Collected data entries
● ● ● ● ●

-- ==== Sys2Proof/Machine/Sha.lean ====
section
/-! DEFINITION. SHA-384, which the spec names without defining it (16 R455, R456, R459, 17 R469, 18 R497): FIPS 180-4
(PRESUMED, log entry 166). -/

namespace Sys2Proof.Machine

/-- The constants of the 80 rounds: fractions of the cube roots of the first 80 primes. -/
def shaK : List Dword :=
  [0x428A2F98D728AE22#64, 0x7137449123EF65CD#64, 0xB5C0FBCFEC4D3B2F#64, 0xE9B5DBA58189DBBC#64,
   0x3956C25BF348B538#64, 0x59F111F1B605D019#64, 0x923F82A4AF194F9B#64, 0xAB1C5ED5DA6D8118#64,
   0xD807AA98A3030242#64, 0x12835B0145706FBE#64, 0x243185BE4EE4B28C#64, 0x550C7DC3D5FFB4E2#64,
   0x72BE5D74F27B896F#64, 0x80DEB1FE3B1696B1#64, 0x9BDC06A725C71235#64, 0xC19BF174CF692694#64,
   0xE49B69C19EF14AD2#64, 0xEFBE4786384F25E3#64, 0x0FC19DC68B8CD5B5#64, 0x240CA1CC77AC9C65#64,
   0x2DE92C6F592B0275#64, 0x4A7484AA6EA6E483#64, 0x5CB0A9DCBD41FBD4#64, 0x76F988DA831153B5#64,
   0x983E5152EE66DFAB#64, 0xA831C66D2DB43210#64, 0xB00327C898FB213F#64, 0xBF597FC7BEEF0EE4#64,
   0xC6E00BF33DA88FC2#64, 0xD5A79147930AA725#64, 0x06CA6351E003826F#64, 0x142929670A0E6E70#64,
   0x27B70A8546D22FFC#64, 0x2E1B21385C26C926#64, 0x4D2C6DFC5AC42AED#64, 0x53380D139D95B3DF#64,
   0x650A73548BAF63DE#64, 0x766A0ABB3C77B2A8#64, 0x81C2C92E47EDAEE6#64, 0x92722C851482353B#64] ++
  [0xA2BFE8A14CF10364#64, 0xA81A664BBC423001#64, 0xC24B8B70D0F89791#64, 0xC76C51A30654BE30#64,
   0xD192E819D6EF5218#64, 0xD69906245565A910#64, 0xF40E35855771202A#64, 0x106AA07032BBD1B8#64,
   0x19A4C116B8D2D0C8#64, 0x1E376C085141AB53#64, 0x2748774CDF8EEB99#64, 0x34B0BCB5E19B48A8#64,
   0x391C0CB3C5C95A63#64, 0x4ED8AA4AE3418ACB#64, 0x5B9CCA4F7763E373#64, 0x682E6FF3D6B2B8A3#64,
   0x748F82EE5DEFB2FC#64, 0x78A5636F43172F60#64, 0x84C87814A1F0AB72#64, 0x8CC702081A6439EC#64,
   0x90BEFFFA23631E28#64, 0xA4506CEBDE82BDE9#64, 0xBEF9A3F7B2C67915#64, 0xC67178F2E372532B#64,
   0xCA273ECEEA26619C#64, 0xD186B8C721C0C207#64, 0xEADA7DD6CDE0EB1E#64, 0xF57D4F7FEE6ED178#64,
   0x06F067AA72176FBA#64, 0x0A637DC5A2C898A6#64, 0x113F9804BEF90DAE#64, 0x1B710B35131C471B#64,
   0x28DB77F523047D84#64, 0x32CAAB7B40C72493#64, 0x3C9EBE0A15C9BEBC#64, 0x431D67C49C100D4C#64,
   0x4CC5D4BECB3E42B6#64, 0x597F299CFC657E2A#64, 0x5FCB6FAB3AD6FAEC#64, 0x6C44198C4A475817#64]

/-- The eight words of a hash in progress. -/
structure Sha where
  a : Dword
  b : Dword
  c : Dword
  d : Dword
  e : Dword
  f : Dword
  g : Dword
  h : Dword

/-- The initial words of SHA-384: fractions of the square roots of the ninth to sixteenth primes. -/
def shaInit : Sha :=
  ⟨0xCBBB9D5DC1059ED8#64, 0x629A292A367CD507#64, 0x9159015A3070DD17#64, 0x152FECD8F70E5939#64,
   0x67332667FFC00B31#64, 0x8EB44A8768581511#64, 0xDB0C2E0D64F98FA7#64, 0x47B5481DBEFA4FA4#64⟩

/-- Rotation to the right. -/
def rotr (x : Dword) (n : Nat) : Dword := (x >>> n) ||| (x <<< (64 - n))

/-- One round with its constant and message word. -/
def shaRound (v : Sha) (k w : Dword) : Sha :=
  let t1 := v.h + (rotr v.e 14 ^^^ rotr v.e 18 ^^^ rotr v.e 41) + ((v.e &&& v.f) ^^^ (~~~ v.e &&& v.g)) + k + w
  let t2 := (rotr v.a 28 ^^^ rotr v.a 34 ^^^ rotr v.a 39) + ((v.a &&& v.b) ^^^ (v.a &&& v.c) ^^^ (v.b &&& v.c))
  ⟨t1 + t2, v.a, v.b, v.c, v.d + t1, v.e, v.f, v.g⟩

/-- The message word after the 16 words of a window, oldest first. -/
def shaNext (w : List Dword) : Dword :=
  let x := w.getD 14 0#64
  let y := w.getD 1 0#64
  (rotr x 19 ^^^ rotr x 61 ^^^ (x >>> 6)) + w.getD 9 0#64 + (rotr y 1 ^^^ rotr y 8 ^^^ (y >>> 7)) + w.headD 0#64

/-- The rounds of one block. -/
def shaRounds : List Dword → List Dword → Sha → Sha
  | [], _, v => v
  | k :: ks, w, v => shaRounds ks (w.drop 1 ++ [shaNext w]) (shaRound v k (w.headD 0#64))

/-- A block of 16 words joins the hash. -/
def shaBlock (v : Sha) (w : List Dword) : Sha :=
  let r := shaRounds shaK w v
  ⟨v.a + r.a, v.b + r.b, v.c + r.c, v.d + r.d, v.e + r.e, v.f + r.f, v.g + r.g, v.h + r.h⟩

/-- Eight bytes as a word, the most significant first. -/
def beWord (l : List Byte) : Dword := BitVec.ofNat 64 (l.foldl (fun v b => 256 * v + b.toNat) 0)

/-- The 64-bit words of a block of bytes. -/
def beWords (l : List Byte) : List Dword := (List.range 16).map fun i => beWord ((l.drop (8 * i)).take 8)

/-- A message with a 1 bit, zeros and its length in bits, up to a whole number of 128-byte blocks. -/
def shaPad (m : List Byte) : List Byte :=
  let n := (m.length + 17 + 127) / 128 * 128
  let len := 8 * m.length
  m ++ [0x80#8] ++ List.replicate (n - m.length - 17) 0#8 ++ (List.range 16).map fun i => BitVec.ofNat 8 (len / 256 ^ (15 - i))

/-- The bytes of a word, the most significant first. -/
def beBytes (w : Dword) : List Byte := (List.range 8).map fun i => (w >>> (56 - 8 * i)).setWidth 8

/-- SHA-384 of a byte string. -/
def sha384 (m : List Byte) : List Byte :=
  let p := shaPad m
  let v := (List.range (p.length / 128)).foldl (fun v i => shaBlock v (beWords ((p.drop (128 * i)).take 128))) shaInit
  [v.a, v.b, v.c, v.d, v.e, v.f].flatMap beBytes

end Sys2Proof.Machine
end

● ● ● ● ●

* _What to do_
For this task, write out exactly the lines of the entries above, starting at the line with "def shaNext (w" and ending at the line with "def beWords (l", both included, and no others.

* _Written solution_
def shaNext (w : List Dword) : Dword :=
  let x := w.getD 14 0#64
  let y := w.getD 1 0#64
  (rotr x 19 ^^^ rotr x 61 ^^^ (x >>> 6)) + w.getD 9 0#64 + (rotr y 1 ^^^ rotr y 8 ^^^ (y >>> 7)) + w.headD 0#64

/-- The rounds of one block. -/
def shaRounds : List Dword → List Dword → Sha → Sha
  | [], _, v => v
  | k :: ks, w, v => shaRounds ks (w.drop 1 ++ [shaNext w]) (shaRound v k (w.headD 0#64))

/-- A block of 16 words joins the hash. -/
def shaBlock (v : Sha) (w : List Dword) : Sha :=
  let r := shaRounds shaK w v
  ⟨v.a + r.a, v.b + r.b, v.c + r.c, v.d + r.d, v.e + r.e, v.f + r.f, v.g + r.g, v.h + r.h⟩

/-- Eight bytes as a word, the most significant first. -/
def beWord (l : List Byte) : Dword := BitVec.ofNat 64 (l.foldl (fun v b => 256 * v + b.toNat) 0)

/-- The 64-bit words of a block of bytes. -/
def beWords (l : List Byte) : List Dword := (List.range 16).map fun i => beWord ((l.drop (8 * i)).take 8)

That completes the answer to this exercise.